Proximal ulna stress fracture and stress reaction of the proximal radius associated with the use of crutches: a case report and literature review
© Springer-Verlag 2009
Received: 13 January 2009
Accepted: 7 July 2009
Published: 26 August 2009
We report a case of complete stress fracture of the ulna and stress reaction of the radius resulting from the use of crutches in an overweight patient with severe lower extremity arthritis. Plain radiograph showed an undisplaced complete fracture of the proximal metaphysis of the ulna. Magnetic resonance imaging (MRI) was performed to exclude a pathological cause in view of the unusual fracture site, which confirmed the plain radiographic findings and additionally demonstrated a stress reaction in the proximal radius. There are three cases of stress fracture of the ulnar diaphysis resulting from the use of crutches reported previously in the English literature and a further case of bilaterally symmetrical ulnar diaphysial fracture reported in the Danish literature. We report the first case of ulnar metaphysis stress fracture with concomitant stress reaction of the radius.
KeywordsStress fracture Ulna Radius Magnetic resonance imaging
Stress fractures of the ulna and radius are rare. The middle third of the ulna is the commonest site as this region has the thinnest cortex and smallest cross-sectional area morphologically compared to the proximal or the distal third, and is vulnerable to stress from torsional forces . Stress fractures of the ulna have been reported to be associated with certain sports such as tennis. We present a case of a spontaneous complete fracture of the ulna metaphysis with concomitant stress reaction of the proximal radius occurring in a patient who had been dependent on below elbow crutches for 15 months.
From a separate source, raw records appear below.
/-! ### Type sets -/

/-- Codes 0x0 to 0x7. -/
def tyInt (t : Ty) : Bool := t.code ≤ 7
/-- Codes 0x0 to 0xB. -/
def tyArith (t : Ty) : Bool := t.code ≤ 11
/-- Codes 0x8 to 0xB. -/
def tyFloat (t : Ty) : Bool := 8 ≤ t.code && t.code ≤ 11
/-- Codes 0x0 to 0x3, 0xE and 0xF. -/
def tySmall (t : Ty) : Bool := t.code ≤ 3 || 14 ≤ t.code
/-- Codes 0x0 to 0xB, 0xE and 0xF. -/
def tyElem (t : Ty) : Bool := t.code ≤ 11 || 14 ≤ t.code
/-- Codes 0x0 to 0xD. -/
def tyMem (t : Ty) : Bool := t.code ≤ 13
/-- The signed integer codes 0x0, 0x2, 0x4, 0x6. -/
def tySigned (t : Ty) : Bool := t.code ≤ 7 && t.code % 2 == 0
/-- The unsigned integer codes 0x1, 0x3, 0x5, 0x7. -/
def tyUnsigned (t : Ty) : Bool := t.code ≤ 7 && t.code % 2 == 1

/-! ### Scalar, predicate and control forms (spec/12 R200, R208, R215) -/

/-- A PC immediate: imm28[27:13] zero and a slot of 0 to 4 (spec/12 R215). -/
def pcImm (f : Fields) : Bool := f.imm.toNat < 8192 && f.imm.toNat % 8 ≤ 4

/-- ADD, SUB, MUL, AND, OR, XOR, ANDN and their kin: three registers. -/
def formInt3 (ty : Ty → Bool) (l : Lat := .fixed 1) : Form := { ty := ty, dest := .wr, a := .r, b := .r, lat := l }

/-- CLZ, CTZ, POPC, MOV. -/
def formInt2 : Form := { ty := tyInt, dest := .wr, a := .r }

/-- ADDI. -/
def formAddi : Form := { ty := tyInt, dest := .wr, a := .r, ok := fun _ => true }

/-- SHL, SHR, SAR, ROL: minor 0 by register, minor 1 by immediate. -/
def formShift : Form :=
  { minor := (· ≤ 1), ty := tyInt, dest := .wr, a := .r, b := .r
    ok := fun f => if f.minor == 1 then f.b == 0 && f.imm.toNat < f.ty.bits else f.imm == 0 }

/-- SEXT, ZEXT. -/
def formExt : Form := { dest := .wr, a := .r, ok := fun f => f.imm.toNat ≤ 63 }

/-- BFX, BFXN; BFI reads b too. -/
def formBf (b : Kind) : Form :=
  { dest := .wr, a := .r, b := b
    ok := fun f => f.imm.toNat < 4096 && f.imm.toNat % 64 + f.imm.toNat / 64 + 1 ≤ 64 }

/-- SEL. -/
def formSel : Form := { ty := tyInt, dest := .wr, a := .r, b := .r, c := .p }

/-- MOVI. -/
def formMovi : Form := { ty := tyInt, dest := .wr, ok := fun _ => true }

/-- MOVH, with minor 0. -/
def formMovh : Form := { dest := .wr, a := .r, ok := fun _ => true }

/-- MOVH.top, minor 1. -/
def formMovhTop : Form := { minor := (· == 1), dest := .wr, a := .r, ok := fun f => f.imm.toNat < 256 }

/-- The COMB and COND of a compare, and the two destinations (spec/12 R205). -/
def cmpOk (un : Bool) (f : Fields) : Bool :=
  f.minor.toNat / 4 ≤ 2 && (un || f.minor.toNat % 4 ≤ 2) && (f.dest != f.c || f.dest == 0x67)

/-- CMP: the destinations are also read. -/
def formCmp : Form :=
  { minor := fun _ => true, ty := tyInt, dest := .p, a := .r, b := .r, c := .p
    ok := fun f => f.imm == 0 && cmpOk false f
    xr := fun f => if f.minor.toNat / 4 = 0 then [] else [f.dest.toNat]
    xw := fun f => [f.c.toNat] }

/-- CMPI. -/
def formCmpi : Form := { formCmp with b := .zero, ok := cmpOk false }

/-- FCMP. -/
def formFcmp : Form :=
  { formCmp with unit := .float, ty := tyFloat, ok := fun f => f.imm == 0 && cmpOk true f, lat := .fixed 4 }

/-- PSET. Bit 7 of imm28, which Table 1 names neither as a value nor as zero, is accepted and has no effect (spec/12 R200; DESIGN CHOICE,
log 128). -/
def formPset : Form :=
  { ok := fun f => f.imm.toNat < 32768
    xw := fun f => ((List.range 7).filter fun i => f.imm.getLsbD (8 + i)).map (0x60 + ·) }

/-- PLOG. -/
def formPlog : Form := { minor := fun _ => true, dest := .p, a := .p, b := .p }

/-- FADD, FSUB, FMUL, FDIV, FMIN, FMAX. -/
def formF3 (l : Lat) : Form := { unit := .float, ty := tyFloat, dest := .wr, a := .r, b := .r, lat := l }

/-- FFMA. -/
def formFfma : Form := { formF3 (.fixed 4) with c := .r }

/-- FSQRT, FABS, FNEG, FCLASS. -/
def formF2 (l : Lat) : Form := { unit := .float, ty := tyFloat, dest := .wr, a := .r, lat := l }

/-- FCVT, FTOI, ITOF: the minor names the other type. -/
def formConv (minor : Nat → Bool) (ty : Ty → Bool) : Form :=
  { unit := .float, minor := minor, ty := ty, dest := .wr, a := .r, lat := .fixed 4 }

/-- BR, BRU. -/
def formBr : Form := { unit := .control, set7 := true, ok := pcImm, lat := .none }

/-- BRI, RET. -/
def formBri : Form := { unit := .control, set7 := true, a := .r, lat := .none }

/-- CALL: the link g62 is written. -/
def formCall : Form := { unit := .control, ok := pcImm, xw := fun _ => [0x3E] }

/-- CALLI. -/
def formCalli : Form := { unit := .control, a := .r, xw := fun _ => [0x3E] }

/-- LOOP: the counter is read and written. -/
def formLoop : Form := { unit := .control, dest := .g1, ok := pcImm, xr := fun f => [f.dest.toNat] }

/-- DONE. -/
def formDone : Form := { unit := .control, set7 := true, lat := .none, noHnd := true }

/-- IFENCE. -/
def formIfence : Form := { unit := .control, set7 := true, lat := .none }

/-! ### Block forms (spec/13 R222) -/

/-- Beats of a block instruction: ⌈n/4⌉ (spec/10 Table 8). -/
def beats4 (f : Fields) : Nat := (f.h * f.wd + 3) / 4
The case acts as a reminder that spontaneous complete fractures may be the end result of abnormal stress, and that stress fractures of the ulna may be related to the use of crutches.
Stress fracture of the ulna due to the use of crutches is rare. Previously published case reports describe stress fracture/reaction of the ulna diaphysis [2–5], of which two patients had complete fractures. We report a case of a complete stress fracture of the ulnar metaphysis resulting from the use of crutches. The association of concomitant stress reaction of the radius has not been reported previously.
Troell et al.  first described stress fracture of the ulna in 1941. Since this initial observation, ulnar stress fractures have been described in a variety of sporting activities including tennis , weight lifting , baseball , polo  and Japanese fencing .
Stress fractures occurring in the non-weight bearing bones can cause diagnostic confusion with pathological fractures if the clinical history is not clear or when such fractures occur in the setting of an underlying primary malignancy elsewhere.
The first report of a stress fracture of the ulna resulting from the use of crutches was described by McGoldrick and O’Brien , in a patient who was non-weight bearing following treatment for osteochondritis dissecans of the knee. They described bilateral complete stress fractures involving the mid-diaphysis of the ulna occurring at identical sites, and postulated direct contact of the ulna with the upper crutch ring in combination with a forward bending force as the likely cause. A similar case of a bilaterally symmetrical complete stress fracture of the ulnar diaphysis, which resulted from the use of walking aid for a year, was reported in a 95-year-old patient . Garcia Suarez et al.  reported a further case of an incomplete crutch-related stress fracture of the ulna occurring at the junction of the middle and distal third in a patient treated for osteochondritis of the knee. They postulated that cyclical weight bearing on crutches, with the wrist in a position of flexion, ulnar deviation and pronation, increased the axial load through the ulna, leading to fracture. More recently, Amin et al.  reported a case of ulnar stress reaction from crutch use in a patient who had undergone above-knee amputation for recurrent osteosarcoma of the tibia. None of the reported cases showed concomitant stress reaction of the ipsilateral radius.
In our case, it was thought that the likely mechanism of injury was due to a combination of tractional and torsional force, together with direct pressure on the proximal forearm bones from the upper crutch ring as postulated in the previous case reports [2–4]. Furthermore, MRI and CT showed no evidence of an underlying lesion to suggest a pathological fracture in our case, and the fracture progressed to union without complication.
In conclusion, both clinicians and radiologists involved in the management of such patients should be aware of stress fracture/reaction of the forearm bones that can occur from the use of crutches, which may help in early detection and treatment, preventing further disability in these patients.
Conflict of interest statement
The authors declare that they have no conflict of interest related to the publication of this manuscript.